# [Material for the task]

/-- Settles O40: no immediate is too wide, so each arm is a register instruction whose operation is the one its clause writes out. -/
theorem purserImmediatesComplete : Obligations.PurserImmediatesComplete := by
  refine ⟨?movi, ?addi, ?subi, ?cmpi, ?andi, ?ori, ?xori, ?tsti, ?lsli, ?lsri, ?asri, ?rori, ?neg, ?not, ?lea, ?bswap, ?clz, ?popc,
    ?sext, ?zext, ?selz⟩
  case movi =>
    intro s p x i imm t st hacts hreads hfits
    exact .of_puAlui hacts hreads .mov (x.length_riForm _ _ _) hfits (fun _ => rfl) rfl (fun _ => rfl)
  case addi =>
    intro s p x i imm t st hacts hreads hfits hshort
    exact .of_puAlui hacts hreads .add (x.length_riForm _ _ _) hfits (absurd · hshort) rfl
      (fun c => c.gives_congr i (aluAdd_zero _ _ _))
  case subi =>
    intro s p x i imm t st hacts hreads hfits hshort
    exact .of_puAlui hacts hreads .sub (x.length_riForm _ _ _) hfits (absurd · hshort) rfl
      (fun c => c.gives_congr i (aluSub_zero _ _ _))
  case cmpi =>
    intro s p x i imm t st hacts hreads hfits hshort
    exact .of_puAlui hacts hreads .cmp (x.length_riForm _ _ _) hfits (absurd · hshort) rfl
      (fun c => c.setCond_congr (aluSub_zero _ _ _))
  case andi =>
    intro s p x i imm t st hacts hreads hfits hshort
    exact .of_puAlui hacts hreads .and (x.length_riForm _ _ _) hfits (absurd · hshort) rfl (fun _ => rfl)
  case ori =>
    intro s p x i imm t st hacts hreads hfits hshort
    exact .of_puAlui hacts hreads .or (x.length_riForm _ _ _) hfits (absurd · hshort) rfl (fun _ => rfl)
  case xori =>
    intro s p x i imm t st hacts hreads hfits hshort
    exact .of_puAlui hacts hreads .xor (x.length_riForm _ _ _) hfits (absurd · hshort) rfl (fun _ => rfl)
  case tsti =>
    intro s p x i imm t st hacts hreads hfits hshort
    exact .of_puAlui hacts hreads .tst (x.length_riForm _ _ _) hfits (absurd · hshort) rfl (fun _ => rfl)
  case lsli =>
    intro s p x i imm t st hacts hreads hbelow
    exact .of_puShift hacts hreads .lsl rfl hbelow rfl (fun _ => rfl)
  case lsri =>
    intro s p x i imm t st hacts hreads hbelow
    exact .of_puShift hacts hreads .lsr rfl hbelow rfl (fun _ => rfl)
  case asri =>
    intro s p x i imm t st hacts hreads hbelow
    exact .of_puShift hacts hreads .asr rfl hbelow rfl (fun _ => rfl)
  case rori =>
    intro s p x i imm t st hacts hreads hbelow
    exact .of_puShift hacts hreads .ror rfl hbelow rfl (fun _ => rfl)
  case neg =>
    intro s p x i t st hacts hreads
    exact .of_puReg (PuCore.neg x.w i) hacts hreads (length_pre_add x.length_bytes rfl) rfl
      (fun c => c.gives_congr i (aluSub_from_zero _ _))
  case not =>
    intro s p x i t st hacts hreads
    exact .of_puReg (PuCore.inv x.w i) hacts hreads (length_pre_add x.length_bytes rfl) rfl (fun _ => rfl)
  case lea =>
    intro s p y i b e t st hacts hreads
    exact .of_puReg (PuCore.lea y.w i b e) hacts hreads (length_pre_add_operand y.length_bytes (length_puMemCode _ _ _ _)) rfl
      (fun _ => rfl)
  case bswap =>
    intro s p w i t st hacts hreads
    exact .of_puReg (PuCore.bswap w i) hacts hreads (length_pre_add w.length_prefix rfl) rfl (fun _ => rfl)
  case clz =>
    intro s p w i j t st hacts hreads
    exact .of_puReg (PuCore.clz w i j) hacts hreads (length_pre_add w.length_prefix rfl) rfl (fun _ => rfl)
  case popc =>
    intro s p w i j t st hacts hreads
    exact .of_puReg (PuCore.popc w i j) hacts hreads (length_pre_add w.length_prefix rfl) rfl (fun _ => rfl)
  case sext =>
    intro s p w i j t st hacts hreads
    exact .of_puReg (PuCore.sext w i j) hacts hreads (length_pre_add w.length_prefix rfl) rfl (fun _ => rfl)
  case zext =>
    intro s p w i j t st hacts hreads
    exact .of_puReg (PuCore.zext w i j) hacts hreads (length_pre_add w.length_prefix rfl) rfl (fun _ => rfl)
  case selz =>
    intro s p w i j t st hacts hreads
    exact .of_puReg (PuCore.selz w i j) hacts hreads (length_pre_add w.length_prefix rfl) rfl (fun _ => rfl)
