-- ==== Sys2Proof/Config.lean ====
section
/-! DEFINITION. What the platform fixes and the free values: the OPEN parameters of 00_scope.md R6, and the values
that a rule leaves open, each an uninterpreted constant (entries 2, 5, 8, 21 of notes/assumptions). -/

namespace Sys2Proof

/-- The kind of a callback invocation (43_slave.md R210). -/
inductive CbKind where
  | start
  | receive
  | request
  | stop
  deriving DecidableEq, Repr

/-- One entry of the callback record (10_state.md R52; 43_slave.md R210). -/
structure CbRec where
  inst  : Nat
  kind  : CbKind
  byte  : Byte
  index : Nat
  deriving DecidableEq, Repr

/-- Attempts per retried master step, MAX_ATTEMPTS = 3 (00_scope.md R6; 42_master.md R163). -/
abbrev Config.maxAttempts : Nat := 3

/-- How many instances the registry holds beyond the two that the reset configuration registers.
DESIGN CHOICE (entry 2): REG_CAP is OPEN (00_scope.md R6), and 95_test_vectors.md section 0 asks REG_CAP >= 2. -/
opaque Config.spareSlots : Nat

/-- REG_CAP (00_scope.md R6), OPEN (entry 2). -/
def Config.regCap : Nat := 2 + Config.spareSlots

/-- SNIFF_TAG (00_scope.md R6; 20_memory.md R67), OPEN (entry 2). -/
opaque Config.sniffTag : Byte

/-- The bit an L.READ returns when it follows an L.SETDIR of its line (41_line_and_edge.md R120, "any bit"),
applied to the count of free values drawn (entry 21). -/
opaque Config.freeBit : Nat → Bool

/-- A scheduling choice that no rule orders (45_dispatch.md R267; 41_line_and_edge.md R137), applied to the count of
free values drawn (entry 5). -/
opaque Config.freeChoice : Nat → Nat

/-- The byte a slave's Request callback returns, `cb(instance, index, record)` (43_slave.md R211), where the slave's
script says nothing (entry 8). -/
opaque Config.callbackByte : Nat → Nat → List CbRec → Byte

end Sys2Proof
end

# [Your assignment]
All lines with the string "asri" must be copied from the data.

# [Task result]
  refine ⟨?movi, ?addi, ?subi, ?cmpi, ?andi, ?ori, ?xori, ?tsti, ?lsli, ?lsri, ?asri, ?rori, ?neg, ?not, ?lea, ?bswap, ?clz, ?popc,
  case asri =>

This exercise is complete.